If the user wishes to use any other epidemic or pandemic data, it is his responsibility to prepare the database for each of the regions considered. To see how to prepare the data check ?covid19BH.

Determining the data settings

Considering that the wish is to run the model for Covid-19 data, the first step is to define the vector that contains all the desired regions and define the final date to be considered for the available data. Besides that, the case_type can be ‘confirmed’ or ‘deaths’ and it determines which type of Covid data will be considered.

To exemplify, this vignette will make the prediction for the South Region of Brazil Covid-19 deaths using the data until October 1st.

regions <- c("PR", "SC","RS")
last_date <- "2020-10-01"
case_type <- "deaths"

If the user needs to run this example for other regions, he needs to change these variables above (regions, last_date and case_type) and then run the rest of the code without needing to change anything.

Loading data, estimating model and making predictions

With the regions well defined, a loop is created to download the covid data from online repositories using function load_covid() and then run the model and make predictions using functions pandemic_model() and posterior_predict(), respectively. The explanations about each of these functions can be accessed through the help of the package.

Inside the loop, it is possible to see that an “ifesle” statement is done to check if the regions specified are some Brazilian states. The check is done comparing the regions provided with the available states, listed by function state_list(). Besides that, it is important to mention that with the function pandemic_model(), it is possible to adjust models with different configurations (check ?pandemic_model) so the user can change it to their need. In this vignette, however, the configuration will be equal to the one used on the app (http://www.est.ufmg.br/covidlp/), which can be accessed through the argument ‘covidLPconfig = TRUE’ at pandemic_model() function.

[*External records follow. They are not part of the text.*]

-- ==== Sys2Proof/Tests/Slice0.lean ====
section
/-! SUPPORT. The model's own tests: words of the manual and what they decode to, instructions that no word encodes, worked
examples of the manual, and for each statement concrete states that meet its hypotheses. -/

set_option maxRecDepth 20000
set_option Elab.async false

namespace Sys2Proof.Tests

open Sys2Proof Sys2Proof.Machine

/-! ### Hypotheses as tests -/

/-- `Canonical` as a Bool. -/
def canonB (s : State) : Bool :=
  Memory.wf s.mem && SMap.sortedFrom 0 s.rf && SMap.sortedFrom 0 s.sregs && SMap.sortedFrom 0 s.streams &&
    SMap.sortedFrom 0 s.fe && s.teams.all fun e => SMap.sortedFrom 0 e.2.mx.acc && SMap.sortedFrom 0 e.2.mx.corr
theorem canon_of {s : State} (h : canonB s = true) : Canonical s := by
  simpa [canonB, Canonical, and_assoc] using h

/-- `Sized` as a Bool, for a state whose chosen thread, if any, is ready. -/
def sizedB (s : State) : Bool :=
  (s.cores.all fun e => e.2.sized) && (s.teams.all fun e => e.2.sized) &&
    (s.disp.launches.all fun e => e.2.saved.all fun k => k.mx.sized && k.cores.all fun c => c.sized) &&
    s.pkg.rings.length == 8 && s.pkg.links.length == 8 && s.pkg.bucketMaps.length == 4 && s.pkg.mapGens.length == 4 &&
    (match s.cur.bind s.thread? with | some th => th.run == .ready | none => true)
theorem sized_of {s : State} (h : sizedB s = true) : Sized s := by
  simp only [sizedB, Bool.and_eq_true, List.all_eq_true, beq_iff_eq, and_assoc] at h
  obtain ⟨cores, teams, saved, pkg⟩ := h
  exact ⟨cores, teams, saved, pkg.1, pkg.2.1, pkg.2.2.1, pkg.2.2.2.1,
    fun tk th hc ht => .inl (by simpa [hc, ht] using pkg.2.2.2.2)⟩

/-- `Ready` as a Bool. -/
def readyB (i : Instr) (s : State) (tk : Nat) (th : Thread) : Bool :=
  s.cur == some tk && s.thread? tk == some th && prefixOk i th && inWindow i th.w && s.guardOk tk (prefixOf th) &&
    s.queueFault tk i == none && s.headToken tk i 2 == none && (!s.compat tk || s.headToken tk i 1 == none) &&
    s.popsReady tk i && s.roomReady tk i && s.popMarker tk i == none
theorem ready_of {i : Instr} {s : State} {tk : Nat} {th : Thread} (h : readyB i s tk th = true) : Ready i s tk th := by
  simp only [readyB, Bool.and_eq_true, beq_iff_eq, Bool.or_eq_true, Bool.not_eq_true', and_assoc] at h
  obtain ⟨cur, thread, pre, win, guard, nofault, head2, head1, rest⟩ := h
  exact ⟨⟨cur, thread⟩, pre, win, guard, nofault, head2, fun hc => head1.resolve_left (by simp [hc]),
    rest.1, rest.2.1, rest.2.2⟩

/-- Each of these instructions is ready at its state, which has the invariants, and the rest of the hypotheses holds. -/
def Runs (l : List (Instr × State × Bool)) : Prop := ∀ x ∈ l, ∃ tk th, Ready x.1 x.2.1 tk th ∧ Canonical x.2.1 ∧
  Sized x.2.1 ∧ th.carry = none ∧ SMap.sortedFrom 0 x.2.1.threads = true ∧ x.2.2 = true
def runsB (l : List (Instr × State × Bool)) : Bool := l.all fun x => match x.2.1.cur with
  | none => false
  | some tk => readyB x.1 x.2.1 tk (x.2.1.thread tk) && canonB x.2.1 && sizedB x.2.1 && (x.2.1.thread tk).carry.isNone &&
      SMap.sortedFrom 0 x.2.1.threads && x.2.2
theorem runs_of {l : List (Instr × State × Bool)} (h : runsB l = true) : Runs l := by
  intro x hx
  have h := List.all_eq_true.mp h x hx
  split at h
  · cases h
  · rename_i tk _
    simp only [Bool.and_eq_true, and_assoc] at h
    exact ⟨tk, _, ready_of h.1, canon_of h.2.1, sized_of h.2.2.1, by simpa using h.2.2.2.1, h.2.2.2.2⟩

The data, outputs, and predictions for each region are stored in lists.

data <- list()
outputs <- list()
preds <- list()
states <- state_list()
# Load precomputed MCMC
download.file("http://github.com/CovidLP/PandemicLP/raw/master/temp/PandemicLP_SumRegions.rda","./PandemicLP_SumRegions.rda")
load("./PandemicLP_SumRegions.rda")
for(i in 1:length(regions)) { 
  if (is.na(match(regions[i],states$state_abb))){
    data[[i]] <- load_covid(country_name=regions[i],last_date=last_date)
  } else {
    data[[i]] <- load_covid(country_name="Brazil", state_name = regions[i],last_date=last_date)
  }
  # Commenting to reduce vignette runtime
  # outputs[[i]] <- pandemic_model(data[[i]],case_type = case_type, covidLPconfig = TRUE)
  preds[[i]] <- posterior_predict(outputs[[i]])
}
# Load precomputed MCMC
download.file("http://github.com/CovidLP/PandemicLP/raw/master/temp/PandemicLP_SumRegions.rda","./PandemicLP_SumRegions.rda")
load("./PandemicLP_SumRegions.rda")

Preparing the data

After doing all the sums, we want the final object (data_base) to be pandemicPredicted class and to contain the predictions, the data, the name of the regions considered, the type of case used, and the past and future mu’s. So, to make sure that the data_base reflects all necessary format, we make it equal to the result of the posterior_predict function for the first considered region, and then we will add the information using a loop starting from the second region until all the regions are added.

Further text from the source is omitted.